▸ **INPUT RECORDS**
-- ==== Sys2Proof/Machine/Generic.lean ====
section
/-!
DEFINITION. The GENERIC datapaths on the table files: the 4-lane EXTEND (41_crc_ops.md R168) and the base-16
zero extension (R170).
-/

namespace Sys2Proof.Machine

/-- `ByteStep` of 00_scope.md R11, reading the byte-extension table file. -/
def tableByteStep (t0 : List Word) (c : Word) (b : Byte) : Word :=
  entry t0 ((c ^^^ b.setWidth 32).setWidth 8).toNat ^^^ (c >>> 8)

/-- The little-endian word of four bytes, `W` of 41_crc_ops.md R168: the first is the low byte. -/
def word4 (bs : List Byte) : Word :=
  bs.getD 3 0#8 ++ bs.getD 2 0#8 ++ bs.getD 1 0#8 ++ bs.getD 0 0#8

/-- The four staggered lanes (41_crc_ops.md R168). -/
structure Lanes where
  l0 : Word
  l1 : Word
  l2 : Word
  l3 : Word
  deriving DecidableEq, Repr

/-- `S(v, q)` of 41_crc_ops.md R168, with `w` the data word at q. -/
def laneStep (tw : List (List Word)) (v w : Word) : Word :=
  w ^^^ entry (tw.getD 3 []) (v.extractLsb' 0 8).toNat ^^^ entry (tw.getD 2 []) (v.extractLsb' 8 8).toNat
    ^^^ entry (tw.getD 1 []) (v.extractLsb' 16 8).toNat ^^^ entry (tw.getD 0 []) (v.extractLsb' 24 8).toNat

/-- The lanes at the start of step (2): the first 16 bytes, the accumulator in the first word. -/
def firstLanes (c : Word) (bs : List Byte) : Lanes where
  l0 := word4 bs ^^^ c
  l1 := word4 (bs.drop 4)
  l2 := word4 (bs.drop 8)
  l3 := word4 (bs.drop 12)

/-- `n` strides of 16 bytes, each lane advancing by its word (step (2)). -/
def strides (tw : List (List Word)) : Nat → Lanes → List Byte → Lanes
  | 0, l, _ => l
  | n + 1, l, bs =>
    strides tw n
      { l0 := laneStep tw l.l0 (word4 bs)
        l1 := laneStep tw l.l1 (word4 (bs.drop 4))
        l2 := laneStep tw l.l2 (word4 (bs.drop 8))
        l3 := laneStep tw l.l3 (word4 (bs.drop 12)) } (bs.drop 16)

/-- `n` single words, the lanes rotating (step (3)). -/
def rotations (tw : List (List Word)) : Nat → Lanes → List Byte → Lanes
  | 0, l, _ => l
  | n + 1, l, bs =>
    rotations tw n { l0 := l.l1, l1 := l.l2, l2 := l.l3, l3 := laneStep tw l.l0 (word4 bs) } (bs.drop 4)

/-- One lane of step (4): four byte steps over zero bytes of the lane's word XOR the carry. -/
def absorbLane (t0 : List Word) (carry lane : Word) : Word :=
  (List.replicate 4 0#8).foldl (tableByteStep t0) (lane ^^^ carry)

/-- Step (4): the four lanes recombined. -/
def recombineLanes (t0 : List Word) (l : Lanes) : Word :=
  [l.l0, l.l1, l.l2, l.l3].foldl (absorbLane t0) 0#32

/-- Steps (2) to (5) of 41_crc_ops.md R168, on the bytes left after step (1). -/
def genericBody (t : Tables) (c : Word) (bs : List Byte) : Word :=
  if 16 ≤ bs.length then
    let rest := bs.drop 16
    let n := rest.length / 16
    let strode := strides t.interleaved n (firstLanes c bs) rest
    let rest2 := rest.drop (16 * n)
    let k := rest2.length / 4
    let rotated := rotations t.interleaved k strode rest2
    (rest2.drop (4 * k)).foldl (tableByteStep t.table0) (recombineLanes t.table0 rotated)
  else
    bs.foldl (tableByteStep t.table0) c

/-- How many leading bytes step (1) takes singly: up to the next 4-byte boundary, if the platform needs aligned
loads and the data is that long (41_crc_ops.md R168). -/
def leadBytes (needAligned : Bool) (addr len : Nat) : Nat :=
  let x := (4 - addr % 4) % 4
  if needAligned && decide (x ≤ len) then x else 0

/-- The GENERIC EXTEND datapath (41_crc_ops.md R168). -/
def genericExtend (needAligned : Bool) (t : Tables) (addr : Nat) (c : Word) (bs : List Byte) : Word :=
  let x := leadBytes needAligned addr bs.length
  genericBody t ((bs.take x).foldl (tableByteStep t.table0) c) (bs.drop x)

/-- `mtab` of 41_crc_ops.md R170: the carry-less multiple of `m` by a 2-bit value (90_conflicts.md C4). -/
def twoBitMultiple (m : DWord) (d : BitVec 2) : DWord :=
  match d.toNat with
  | 0 => 0#64
  | 1 => m
  | 2 => m <<< 1
  | _ => (m <<< 1) ^^^ m

/-- One 8-bit fold of `l` into `r` and its reduction through the byte table (41_crc_ops.md R170). -/
def foldByte (t0 : List Word) (m : DWord) (l : Word) (r : DWord) : DWord :=
  let r := r ^^^ twoBitMultiple m (l.extractLsb' 0 2) ^^^ (twoBitMultiple m (l.extractLsb' 2 2) <<< 2)
    ^^^ (twoBitMultiple m (l.extractLsb' 4 2) <<< 4) ^^^ (twoBitMultiple m (l.extractLsb' 6 2) <<< 6)
  (r >>> 8) ^^^ (entry t0 (r.setWidth 8).toNat).setWidth 64

/-- `n` folds, the next 8 bits of `l` in each. -/
def foldBytes (t0 : List Word) (m : DWord) : Nat → Word → DWord → DWord
  | 0, _, r => r
  | n + 1, l, r => foldBytes t0 m n (l >>> 8) (foldByte t0 m l r)

/-- `l` multiplied by a zero-table entry, as the body of the digit loop does (41_crc_ops.md R170). -/
def mulByEntry (t0 : List Word) (z l : Word) : Word :=
  (foldBytes t0 (z.setWidth 64 <<< 1) 4 l 0#64).setWidth 32

/-- The digit loop of `ExtZImpl` (41_crc_ops.md R170): one base-16 digit of `n` a pass, at most `fuel` of them. -/
def extZDigits (z t0 : List Word) : Nat → Nat → Nat → Word → Word
  | 0, _, _, l => l
  | fuel + 1, i, n, l =>
    if n = 0 then l
    else
      let d := n % 16
      extZDigits z t0 fuel (i + 15) (n / 16) (if d = 0 then l else mulByEntry t0 (entry z (i + d - 1)) l)

/-- `ExtZImpl` (41_crc_ops.md R170): LEN has 16 base-16 digits. -/
def extZImpl (z t0 : List Word) (c : Word) (n : DWord) : Word := extZDigits z t0 16 0 n.toNat c

/-- The GENERIC zero extension (41_crc_ops.md R170). -/
def genericExtZ (t : Tables) (c : Word) (n : DWord) : Word := extZImpl t.zeroes t.table0 c n

/-- The unextension of every backend (41_crc_ops.md R170, 43_gf2_multiply.md R220): bit-reversed values on the
reverse tables. -/
def reverseUnextZ (t : Tables) (c : Word) (n : DWord) : Word :=
  rev32 (extZImpl t.reverseZeroes t.reverseTable0 (rev32 c) n)

end Sys2Proof.Machine
end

▸ **PROBLEM**
Locate the string "genericBody" in the listing above and copy every line where it occurs.

▸ **SOLVED EXERCISE**
def genericBody (t : Tables) (c : Word) (bs : List Byte) : Word :=
  genericBody t ((bs.take x).foldl (tableByteStep t.table0) c) (bs.drop x)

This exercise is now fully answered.